▶ Activity:
Count how many lines of the data include "ErrCode". The answer is that number and nothing else.

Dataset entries
/-- R25: a reserved slot of the CSR window reads 0, ignores writes and does not set HBE; the reserved bits of STATUS (3 and
31:11), of IRQEN (31:2) and of VERSION (31:24) read 0 in every state, whatever was written. -/
def Obligations.ReservedSlotsAndBitsReadZero : Prop :=
  (∀ (s : State) (o : Nat) (v : Word) (rest : List Input),
    o ∈ [0x14, 0x18, 0x1C, 0x38, 0x3C, 0x50, 0x54, 0x58, 0x5C, 0x78] ∨ (0x80 ≤ o ∧ o < 0x100 ∧ o % 4 = 0) →
    (s.inputs = .host (.read (BitVec.ofNat 32 o)) :: rest →
      step s = .next { s with inputs := rest, reads := 0 :: s.reads }) ∧
    (s.inputs = .host (.write (BitVec.ofNat 32 o) v) :: rest → step s = .next { s with inputs := rest })) ∧
  (∀ (s : State) (n : Nat), n = 3 ∨ 11 ≤ n → (readCsr s .status).getLsbD n = false) ∧
  (∀ (s : State) (n : Nat), 2 ≤ n → (readCsr s .irqen).getLsbD n = false) ∧
  (∀ (s : State) (n : Nat), 24 ≤ n → (readCsr s .version).getLsbD n = false)

/-- R31 and R45: a host write of `v` to IRQEN leaves bits 1:0 of `v` there, and IRQ is then
(DONE ∧ v[0]) ∨ (ERR ∧ v[1]) at once; nothing else changes; IRQEN is 0 at reset. -/
def Obligations.IrqFollowsTheEnables : Prop :=
  (∀ (s : State) (v : Word) (rest : List Input), s.inputs = .host (.write 0x00000010#32 v) :: rest →
    ∃ t, step s = .next t ∧ readCsr t .irqen = v &&& 3#32 ∧
      t.irq = ((s.status.done && v.getLsbD 0) || (s.status.err && v.getLsbD 1)) ∧
      t = { s with inputs := rest, irqen := t.irqen }) ∧
  (∀ s : State, s.irq = ((s.statusWord.getLsbD 1 && (readCsr s .irqen).getLsbD 0)
    || (s.statusWord.getLsbD 2 && (readCsr s .irqen).getLsbD 1))) ∧
  readCsr State.reset .irqen = 0

/-- R307 and R308: IRQ rises in the step of a completion whose source is enabled, and in no command of its own accord
otherwise; it falls at acceptance, at a STATUS write of 0x6, and is 0 after RST. -/
def Obligations.IrqRisesAtCompletionAndFalls : Prop :=
  (∀ (i : Instr) (s t : State), exec i s = .next t →
    t.irq = (s.irqen.doneIe || (t.status.err && s.irqen.errIe))) ∧
  (∀ (s t : State) (v : Word) (rest : List Input), s.inputs = .host (.write 0x00000008#32 v) :: rest → s.busy = false →
    step s = .next t → t.irq = false) ∧
  (∀ (s t : State) (rest : List Input), s.inputs = .host (.write 0x0000000C#32 0x6#32) :: rest →
    step s = .next t → t.irq = false) ∧
  (∀ (s t : State) (rest : List Input), s.inputs = .rst :: rest → step s = .next t → t.irq = false)

/-- R62: with BUSY = 0, a host read at LMEM_BASE + o (o a multiple of 4, o + 4 ≤ LMEM_BYTES) returns the four bytes
little-endian and a host write stores them, and nothing else changes; so the host sees word k of block b as its low half
at offset 1024b + 8k and its high half four bytes above. -/
def Obligations.LmemWindowIsLittleEndian : Prop :=
  (∀ (s : State) (o : Nat) (v : Word) (rest : List Input), s.Inv → s.busy = false → o % 4 = 0 → o + 4 ≤ s.lmemBytes →
    (s.inputs = .host (.read (BitVec.ofNat 32 (0x80000000 + o))) :: rest →
      ∃ w : Word, step s = .next { s with inputs := rest, reads := w :: s.reads } ∧
        ∀ j, j < 4 → s.lmem.readByte (o + j) = w.extractLsb' (8 * j) 8) ∧
    (s.inputs = .host (.write (BitVec.ofNat 32 (0x80000000 + o)) v) :: rest →
      ∃ t, step s = .next t ∧ (∀ j, j < 4 → t.lmem.readByte (o + j) = v.extractLsb' (8 * j) 8) ∧
        SameOutside s t o 4 ∧ t = { s with inputs := rest, lmem := t.lmem })) ∧
  (∀ (s : State) (b k : Nat) (hk : k < 128),
    readWindow s (1024 * b + 8 * k) = lo32 ((s.lmem.readBlock b)[k]) ∧
    readWindow s (1024 * b + 8 * k + 4) = hi32 ((s.lmem.readBlock b)[k]))

/-- R68: a host read has no side effect, so the same read twice returns the same word twice and leaves everything else,
LMEM and every register, as it was; for any aligned mapped address with BUSY = 0. -/
def Obligations.ReadsAreIdempotent : Prop :=
  ∀ (s : State) (a : Word) (rest : List Input), s.busy = false → a.toNat % 4 = 0 →
    (a.toNat < 0x100 ∨ (0x80000000 ≤ a.toNat ∧ a.toNat < 0x80000000 + s.lmemBytes)) →
    s.inputs = .host (.read a) :: .host (.read a) :: rest →
    ∃ w, Sys2Proof.core.run 2 s = .next { s with inputs := rest, reads := w :: w :: s.reads }

/-- R111: the writes of a command statement with at most six operands put exactly the operands given into ARG0, ARG1, …
and then issue the command, from any idle state; and the whole statement, with its WAIT, leaves the state in which that
command has completed, on those operands, having read STATUS at least once and nothing else. -/
def Obligations.CommandStatementIssuesItsCommand : Prop :=
  (∀ (s : State) (i : Instr) (ops : List Word) (rest : List Input), s.busy = false → ops.length ≤ 6 →
    s.inputs = (commandWrites i ops).map (fun x => Input.host (.write x.1 x.2)) ++ rest →
    ∃ t, Sys2Proof.core.run (ops.length + 1) s = .next t ∧ t.inputs = rest ∧ t.cmd = encode i ∧
      t.latch = some ⟨encode i, t.args⟩ ∧
      (∀ k : Fin 6, t.args.get k = ops.getD k.val (s.args.get k)) ∧
      t.lmem = s.lmem ∧ t.res = s.res ∧ t.cfg = s.cfg ∧ t.irqen = s.irqen) ∧
  (∀ (b : Bus) (i : Instr) (ops : List Word), b.machine.busy = false → ops.length ≤ 6 →
    ∃ (b' : Bus) (x : Args) (t : State) (n : Nat), (Stmt.command i ops).run b = .next (b', .none) ∧
      (∀ k : Fin 6, x.get k = ops.getD k.val (b.machine.args.get k)) ∧
      exec i ({ b.machine with args := x }.accept (encode i)) = .next t ∧
      b'.machine = { t with reads := b'.machine.reads } ∧
      transactions b'.trace = transactions b.trace ++ (commandWrites i ops).map (fun x => Access.write x.1 x.2)
        ++ List.replicate (n + 1) (.read 0x0000000C#32))

/-! Rules of every command -/

/-- R303: every command, whatever it is and whatever it finds, completes in its SEQ step: BUSY 0 and DONE 1; CMD, IRQEN, the
ARG registers, CAP, OVR and HBE are not changed by completion, and CFGOK only by CONFIG. -/
def Obligations.EveryCommandCompletes : Prop :=
  ∀ (i : Instr) (s : State), ∃ t, exec i s = .next t ∧ t.busy = false ∧ t.status.done = true ∧ KeepsHost s t ∧
    t.status.ovr = s.status.ovr ∧ t.status.hbe = s.status.hbe ∧
    (i ≠ .config → t.status.cfgok = s.status.cfgok)

/-- R32 and R22 as rules over all commands: CONFIG writes the CFG registers and nothing else does; REFIDX and ZEROIZE write the
RES registers and nothing else does; NOP, CONFIG and REFIDX write no LMEM byte (R342's first row). Over all steps: one that
changes the CFG registers is the SEQ step of a CONFIG, or RST; ID and VERSION read the same in every state (R26, R27), and
no step changes CAP (R33). -/
def Obligations.OnlyTheNamedCommandsWriteTheirRegisters : Prop :=
  (∀ (i : Instr) (s t : State), exec i s = .next t →
    (i ≠ .config → t.cfg = s.cfg) ∧
    (i ≠ .refidx → i ≠ .zeroize → t.res = s.res) ∧
    (i = .nop ∨ i = .config ∨ i = .refidx → t.lmem = s.lmem)) ∧
  (∀ s t : State, step s = .next t →
    (t.cfg ≠ s.cfg → (∃ rest, s.inputs = .rst :: rest) ∨
      (s.inputs = [] ∨ ∃ rest, s.inputs = .seq :: rest) ∧ ∃ r, s.latch = some r ∧ decode r.word = some .config) ∧
    readCsr t .cap = readCsr s .cap) ∧
  (∀ s : State, readCsr s .id = 0x42324D58#32 ∧ readCsr s .version = 0x00070213#32)

/-- R22 over steps: RES0–RES3 stand at 0x40 … 0x4C, a host write to one is ignored, they are 0 at reset, and a step that
changes them is a SEQ step of REFIDX or ZEROIZE, or RST. -/
def Obligations.ResultRegistersChangeOnlyByRefidxAndZeroize : Prop :=
  (∀ (s : State) (k : Fin 4) (v : Word) (rest : List Input),
    (s.inputs = .host (.read (BitVec.ofNat 32 (0x40 + 4 * k.val))) :: rest →
      step s = .next { s with inputs := rest, reads := s.res.get k :: s.reads }) ∧
    (s.inputs = .host (.write (BitVec.ofNat 32 (0x40 + 4 * k.val)) v) :: rest →
      step s = .next { s with inputs := rest })) ∧
  (∀ k, State.reset.res.get k = 0) ∧
  (∀ s t : State, step s = .next t → t.res ≠ s.res →
    (∃ rest, s.inputs = .rst :: rest) ∨
    (s.inputs = [] ∨ ∃ rest, s.inputs = .seq :: rest) ∧
      ∃ r, s.latch = some r ∧ (decode r.word = some .refidx ∨ decode r.word = some .zeroize))

/-- BUSY, R48's first row: it rises only at a CMD write that is accepted and falls only at a completion by SEQ or at RST. -/
def Obligations.BusyMovesOnlyAtAcceptanceAndCompletion : Prop :=
  ∀ s t : State, step s = .next t →
    (s.busy = false → t.busy = true → ∃ v rest, s.inputs = .host (.write 0x00000008#32 v) :: rest) ∧
    (s.busy = true → t.busy = false →
      s.inputs = [] ∨ ∃ rest, s.inputs = .seq :: rest ∨ s.inputs = .rst :: rest) ∧
    (s.busy = true → t.busy = true → t.latch = s.latch)

/-- R343: CFGOK rises only in the SEQ step of a CONFIG; and while it is 0 each of the six commands that need a configuration
completes with NOT_CONFIGURED and changes no LMEM byte, no RES and no CFG register. -/
def Obligations.ConfigurationComesOnlyFromConfig : Prop :=
  (∀ s t : State, step s = .next t → s.status.cfgok = false → t.status.cfgok = true →
    (s.inputs = [] ∨ ∃ rest, s.inputs = .seq :: rest) ∧ ∃ r, s.latch = some r ∧ decode r.word = some .config) ∧
  (∀ (i : Instr) (s : State), i ∈ [Instr.refidx, .addrgen, .seed, .fillseg, .fill, .final] → s.status.cfgok = false →
    ∃ t, exec i s = .next t ∧ CompletesWith .notConfigured s t ∧ KeepsHost s t ∧ t.lmem = s.lmem ∧ t.res = s.res ∧
      t.cfg = s.cfg)

/-- The first failing check of a command in the order of R301's table, with the causes of R300, on the operands of record
`r`; `none` where no check fails. -/
def Sys2Proof.Machine.firstError (s : State) (r : Latch) (i : Instr) : Option ErrCode :=
  let a0 := r.args.arg0.toNat
  let a1 := r.args.arg1.toNat
  let a2 := r.args.arg2.toNat
  let a3 := r.args.arg3.toNat
  let a4 := r.args.arg4.toNat
  let n := s.cap.toNat
  let checks : List (Bool × ErrCode) :=
    match i with
    | .nop | .zeroize => []
    | .config =>
      [(a0 = 0 || 2 ^ 24 - 1 < a0 || a2 = 0 || a1 < 8 * a0, .invalidParams),
       (n < 4 * a0 * (a1 / (4 * a0)), .resourceExhausted)]
    | .hash => [(a3 < 1 || 64 < a3, .invalidParams), (1024 * n < a0 + a1 || 1024 * n < a2 + a3, .range)]
    | .hprime => [(a3 = 0, .invalidParams), (1024 * n < a0 + a1 || 1024 * n < a2 + a3, .range)]
    | .g | .gx => [(n ≤ a0 || n ≤ a1 || n ≤ a2, .range)]
    | .perm => [(n ≤ a0 || n ≤ a2, .range)]
    | .refidx =>
      [(!s.status.cfgok, .notConfigured),
       (3 < a1 || s.cfg.p.toNat ≤ a2 || s.cfg.sl.toNat ≤ a3 || (a0 = 0 && a1 = 0 && a3 < 2), .invalidParams)]
    | .addrgen => [(!s.status.cfgok, .notConfigured), (n ≤ a4, .range)]
    | .seed => [(!s.status.cfgok, .notConfigured), (1024 * n < a0 + 64, .range)]
    | .fillseg =>
      [(!s.status.cfgok, .notConfigured), (s.cfg.t.toNat ≤ a0 || 3 < a1 || s.cfg.p.toNat ≤ a2, .invalidParams)]
    | .fill => [(!s.status.cfgok, .notConfigured)]
    | .final => [(!s.status.cfgok, .notConfigured), (n ≤ a0, .range)]
  (checks.find? fun x => x.1).map fun x => x.2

▶ Answer to the exercise:
2